Stocks dropped in Europe and Asia alongside US equity futures on Tuesday (Aug 13) as turmoil in Hong Kong and Argentina added to trade tensions and dented sentiment. Treasuries advanced with gold.
The Stoxx Europe 600 Index opened lower, pulled down by banking and industrial shares, as contracts on the three major US equity indexes all dropped.
In Asia, the brunt of the sell-off was borne in Hong Kong, where protesters again targeted the airport and the city’s leader warned it risked sliding into an “abyss.”
Japan’s benchmark equities gauge erased this year’s gain. The US dollar firmed, while the yen was little changed. China’s 10-year bond yield fell to 3 per cent for the first time since 2016 as data showed credit demand dropping.
The latest sell-off in risk assets is adding to already skittish sentiment across markets during the low-volume month of August. With the US and China offering no respite to their trade war and a slew of data pointing to slowing global growth, traders will look to this week’s euro-zone GDP figures and industrial production reports from both China and the US for further clues.

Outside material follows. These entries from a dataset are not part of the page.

@[simp] theorem State.sendSched_fixed (s : State) (i : Nat) (changed : Bool) : (State.sendSched s i changed).fixed = s.fixed := by
  unfold State.sendSched
  repeat' (first | (simp only [↓State.count_fixed, ↓State.meshSend_fixed, ↓State.modNode_fixed, ↓mk_fixed, ↓ite_fixed, ite_self, ↓st_ite]; done) | split | (simp only [↓State.count_fixed, ↓State.meshSend_fixed, ↓State.modNode_fixed, ↓mk_fixed, ↓ite_fixed, ite_self, ↓st_ite]; split) | (simp only [↓State.count_fixed, ↓State.meshSend_fixed, ↓State.modNode_fixed, ↓mk_fixed, ↓ite_fixed, ite_self, ↓st_ite]) | (with_reducible refine (foldl_fixed _ _ _ (fun _ _ => ?_)).trans ?_) | (with_reducible refine (foldl_pair_fixed _ _ _ (fun _ _ => ?_)).trans ?_) | dsimp only | (simp_all; done))

@[simp] theorem State.sendChanged_fixed (s : State) (old : List (Nat × List SchedCell)) : (State.sendChanged s old).fixed = s.fixed := by
  unfold State.sendChanged
  repeat' (first | (simp only [↓State.sendSched_fixed, ↓mk_fixed, ↓ite_fixed, ite_self, ↓st_ite]; done) | split | (simp only [↓State.sendSched_fixed, ↓mk_fixed, ↓ite_fixed, ite_self, ↓st_ite]; split) | (simp only [↓State.sendSched_fixed, ↓mk_fixed, ↓ite_fixed, ite_self, ↓st_ite]) | (with_reducible refine (foldl_fixed _ _ _ (fun _ _ => ?_)).trans ?_) | (with_reducible refine (foldl_pair_fixed _ _ _ (fun _ _ => ?_)).trans ?_) | dsimp only | (simp_all; done))

theorem State.assignCells_fixed (s : State) (i : Nat) {t} (h : State.assignCells s i = some t) : t.fixed = s.fixed := by
  unfold State.assignCells at h
  dsimp only at h
  repeat' split at h
  all_goals first | (cases h; done) | (cases h; simp only [State.setNode_fixed])

@[simp] theorem State.showDesc_fixed (s : State) : (State.showDesc s).fixed = s.fixed := by
  unfold State.showDesc
  repeat' (first | (simp only [↓State.setMsh_fixed, ↓mk_fixed, ↓ite_fixed, ite_self, ↓st_ite]; done) | split | (simp only [↓State.setMsh_fixed, ↓mk_fixed, ↓ite_fixed, ite_self, ↓st_ite]; split) | (simp only [↓State.setMsh_fixed, ↓mk_fixed, ↓ite_fixed, ite_self, ↓st_ite]) | (with_reducible refine (foldl_fixed _ _ _ (fun _ _ => ?_)).trans ?_) | (with_reducible refine (foldl_pair_fixed _ _ _ (fun _ _ => ?_)).trans ?_) | dsimp only | (simp_all; done))

@[simp] theorem State.departOne_fixed (s : State) (i cause : Nat) : (State.departOne s i cause).fixed = s.fixed := by
  unfold State.departOne
  repeat' (first | (simp only [↓State.modNode_fixed, ↓State.nodeOut_fixed, ↓State.record_fixed, ↓mk_fixed, ↓ite_fixed, ite_self, ↓st_ite]; done) | split | (simp only [↓State.modNode_fixed, ↓State.nodeOut_fixed, ↓State.record_fixed, ↓mk_fixed, ↓ite_fixed, ite_self, ↓st_ite]; split) | (simp only [↓State.modNode_fixed, ↓State.nodeOut_fixed, ↓State.record_fixed, ↓mk_fixed, ↓ite_fixed, ite_self, ↓st_ite]) | (with_reducible refine (foldl_fixed _ _ _ (fun _ _ => ?_)).trans ?_) | (with_reducible refine (foldl_pair_fixed _ _ _ (fun _ _ => ?_)).trans ?_) | dsimp only | (simp_all; done))

@[simp] theorem State.departNode_fixed (s : State) (i cause : Nat) : (State.departNode s i cause).fixed = s.fixed := by
  unfold State.departNode
  repeat' (first | (simp only [↓State.departOne_fixed, ↓State.sendChanged_fixed, ↓State.showDesc_fixed, ↓State.showMesh_fixed, ↓mk_fixed, ↓ite_fixed, ite_self, ↓st_ite]; done) | split | (simp only [↓State.departOne_fixed, ↓State.sendChanged_fixed, ↓State.showDesc_fixed, ↓State.showMesh_fixed, ↓mk_fixed, ↓ite_fixed, ite_self, ↓st_ite]; split) | (simp only [↓State.departOne_fixed, ↓State.sendChanged_fixed, ↓State.showDesc_fixed, ↓State.showMesh_fixed, ↓mk_fixed, ↓ite_fixed, ite_self, ↓st_ite]) | (with_reducible refine (foldl_fixed _ _ _ (fun _ _ => ?_)).trans ?_) | (with_reducible refine (foldl_pair_fixed _ _ _ (fun _ _ => ?_)).trans ?_) | dsimp only | (simp_all; done))

@[simp] theorem execPathExpiry_fixed (s : State) : (after (execPathExpiry s) s).fixed = s.fixed := by
  unfold execPathExpiry
  repeat (first | rw [after_next] | rw [after_ite] | fail)
  repeat' (first | (simp only [↓State.departNode_fixed, ↓mk_fixed, ↓ite_fixed, ite_self, ↓st_ite]; done) | split | (simp only [↓State.departNode_fixed, ↓mk_fixed, ↓ite_fixed, ite_self, ↓st_ite]; split) | (simp only [↓State.departNode_fixed, ↓mk_fixed, ↓ite_fixed, ite_self, ↓st_ite]) | (with_reducible refine (foldl_fixed _ _ _ (fun _ _ => ?_)).trans ?_) | (with_reducible refine (foldl_pair_fixed _ _ _ (fun _ _ => ?_)).trans ?_) | dsimp only | (simp_all; done))

theorem State.takePath_fixed (s : State) (i : Nat) (n : Node) (parent : Option Nat) {t} (h : State.takePath s i n parent = .ok t) :
    t.fixed = s.fixed := by
  unfold State.takePath at h
  repeat' split at h
  all_goals first
    | (cases h; done)
    | (cases h; simp only [State.assignCells_fixed _ _ ‹State.assignCells _ _ = some _›, State.setNode_fixed])

@[simp] theorem State.refitBelow_fixed (s : State) (kids : List Nat) : (State.refitBelow s kids).fixed = s.fixed := by
  unfold State.refitBelow
  repeat' (first | (simp only [↓State.departOne_fixed, ↓State.setNode_fixed, ↓mk_fixed, ↓ite_fixed, ite_self, ↓st_ite]; done) | split | (simp only [↓State.departOne_fixed, ↓State.setNode_fixed, ↓mk_fixed, ↓ite_fixed, ite_self, ↓st_ite]; split) | (simp only [↓State.departOne_fixed, ↓State.setNode_fixed, ↓mk_fixed, ↓ite_fixed, ite_self, ↓st_ite]) | (simp only [State.assignCells_fixed _ _  ‹State.assignCells _ _  = some _›, ↓State.departOne_fixed, ↓State.setNode_fixed, ↓mk_fixed, ↓ite_fixed, ite_self, ↓st_ite]) | (with_reducible refine (foldl_fixed _ _ _ (fun _ _ => ?_)).trans ?_) | (with_reducible refine (foldl_pair_fixed _ _ _ (fun _ _ => ?_)).trans ?_) | dsimp only | (simp_all; done))

@[simp] theorem State.dao_fixed (s : State) (i a seq lifetime : Nat) (parent : Option Nat) : (State.dao s i a seq lifetime parent).fixed = s.fixed := by
  unfold State.dao
  repeat' (first | (simp only [↓State.count_fixed, ↓State.departNode_fixed, ↓State.drawn_fixed, ↓State.meshSend_fixed, ↓State.modNode_fixed, ↓State.nodeOut_fixed, ↓State.ok_fixed, ↓State.record_fixed, ↓State.refitBelow_fixed, ↓State.sendChanged_fixed, ↓State.setNode_fixed, ↓State.showDesc_fixed, ↓State.showMesh_fixed, ↓mk_fixed, ↓ite_fixed, ite_self, ↓st_ite]; done) | split | (simp only [↓State.count_fixed, ↓State.departNode_fixed, ↓State.drawn_fixed, ↓State.meshSend_fixed, ↓State.modNode_fixed, ↓State.nodeOut_fixed, ↓State.ok_fixed, ↓State.record_fixed, ↓State.refitBelow_fixed, ↓State.sendChanged_fixed, ↓State.setNode_fixed, ↓State.showDesc_fixed, ↓State.showMesh_fixed, ↓mk_fixed, ↓ite_fixed, ite_self, ↓st_ite]; split) | (simp only [↓State.count_fixed, ↓State.departNode_fixed, ↓State.drawn_fixed, ↓State.meshSend_fixed, ↓State.modNode_fixed, ↓State.nodeOut_fixed, ↓State.ok_fixed, ↓State.record_fixed, ↓State.refitBelow_fixed, ↓State.sendChanged_fixed, ↓State.setNode_fixed, ↓State.showDesc_fixed, ↓State.showMesh_fixed, ↓mk_fixed, ↓ite_fixed, ite_self, ↓st_ite]) | (simp only [State.takePath_fixed _ _ _ _  ‹State.takePath _ _ _ _  = .ok _›, ↓State.count_fixed, ↓State.departNode_fixed, ↓State.drawn_fixed, ↓State.meshSend_fixed, ↓State.modNode_fixed, ↓State.nodeOut_fixed, ↓State.ok_fixed, ↓State.record_fixed, ↓State.refitBelow_fixed, ↓State.sendChanged_fixed, ↓State.setNode_fixed, ↓State.showDesc_fixed, ↓State.showMesh_fixed, ↓mk_fixed, ↓ite_fixed, ite_self, ↓st_ite]) | (with_reducible refine (foldl_fixed _ _ _ (fun _ _ => ?_)).trans ?_) | (with_reducible refine (foldl_pair_fixed _ _ _ (fun _ _ => ?_)).trans ?_) | dsimp only | (simp_all; done))

theorem State.takeItem_fixed (s : State) (p : MeshUp → Bool) {t} (h : State.takeItem s p = some t) : t.1.fixed = s.fixed := by
  revert h
  unfold State.takeItem
  intro h
  repeat' (first | (simp only [↓State.setMsh_fixed, ↓mk_fixed, ↓ite_fixed, ite_self, ↓st_ite]; done) | split | (simp only [↓State.setMsh_fixed, ↓mk_fixed, ↓ite_fixed, ite_self, ↓st_ite]; split) | (simp only [↓State.setMsh_fixed, ↓mk_fixed, ↓ite_fixed, ite_self, ↓st_ite]) | (with_reducible refine (foldl_fixed _ _ _ (fun _ _ => ?_)).trans ?_) | (with_reducible refine (foldl_pair_fixed _ _ _ (fun _ _ => ?_)).trans ?_) | dsimp only | (split at h) | (cases h; done) | (cases h) | (injection h with h; subst h) | (simp_all; done))

@[simp] theorem execDaoRx_fixed (s : State) : (after (execDaoRx s) s).fixed = s.fixed := by
  unfold execDaoRx
  repeat (first | rw [after_next] | rw [after_ite] | fail)
  repeat' (first | (simp only [↓State.dao_fixed, ↓mk_fixed, ↓ite_fixed, ite_self, ↓st_ite]; done) | split | (simp only [↓State.dao_fixed, ↓mk_fixed, ↓ite_fixed, ite_self, ↓st_ite]; split) | (simp only [↓State.dao_fixed, ↓mk_fixed, ↓ite_fixed, ite_self, ↓st_ite]) | (simp only [optpair_fixed ‹State.takeItem _ _  = some (_, _)› (fun _ h => State.takeItem_fixed _ _  h), ↓State.dao_fixed, ↓mk_fixed, ↓ite_fixed, ite_self, ↓st_ite]) | (with_reducible refine (foldl_fixed _ _ _ (fun _ _ => ?_)).trans ?_) | (with_reducible refine (foldl_pair_fixed _ _ _ (fun _ _ => ?_)).trans ?_) | dsimp only | (simp_all; done))

@[simp] theorem execDisRx_fixed (s : State) : (after (execDisRx s) s).fixed = s.fixed := by
  unfold execDisRx
  repeat (first | rw [after_next] | rw [after_ite] | fail)
  repeat' (first | (simp only [↓State.meshSend_fixed, ↓mk_fixed, ↓ite_fixed, ite_self, ↓st_ite]; done) | split | (simp only [↓State.meshSend_fixed, ↓mk_fixed, ↓ite_fixed, ite_self, ↓st_ite]; split) | (simp only [↓State.meshSend_fixed, ↓mk_fixed, ↓ite_fixed, ite_self, ↓st_ite]) | (simp only [optpair_fixed ‹State.takeItem _ _  = some (_, _)› (fun _ h => State.takeItem_fixed _ _  h), ↓State.meshSend_fixed, ↓mk_fixed, ↓ite_fixed, ite_self, ↓st_ite]) | (with_reducible refine (foldl_fixed _ _ _ (fun _ _ => ?_)).trans ?_) | (with_reducible refine (foldl_pair_fixed _ _ _ (fun _ _ => ?_)).trans ?_) | dsimp only | (simp_all; done))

“You’ve got the problem of the protectionist push leading to this downdraft in the economic data, leading to stretching the cycle,” said Ben Powell, chief Asia-Pacific strategist at BlackRock Investment Institute. “A combination of those two themes is creating quite an unusual and challenging macro investment environment that we all have to wrestle with.”
Signs of the trade war’s impact are growing. Singapore’s government cut its forecast for economic growth this year to almost zero as the region’s most trade-reliant economies are under pressure.
Meanwhile, Argentina’s peso sank on Monday and its equities crashed after voters turned on the president in a primary vote.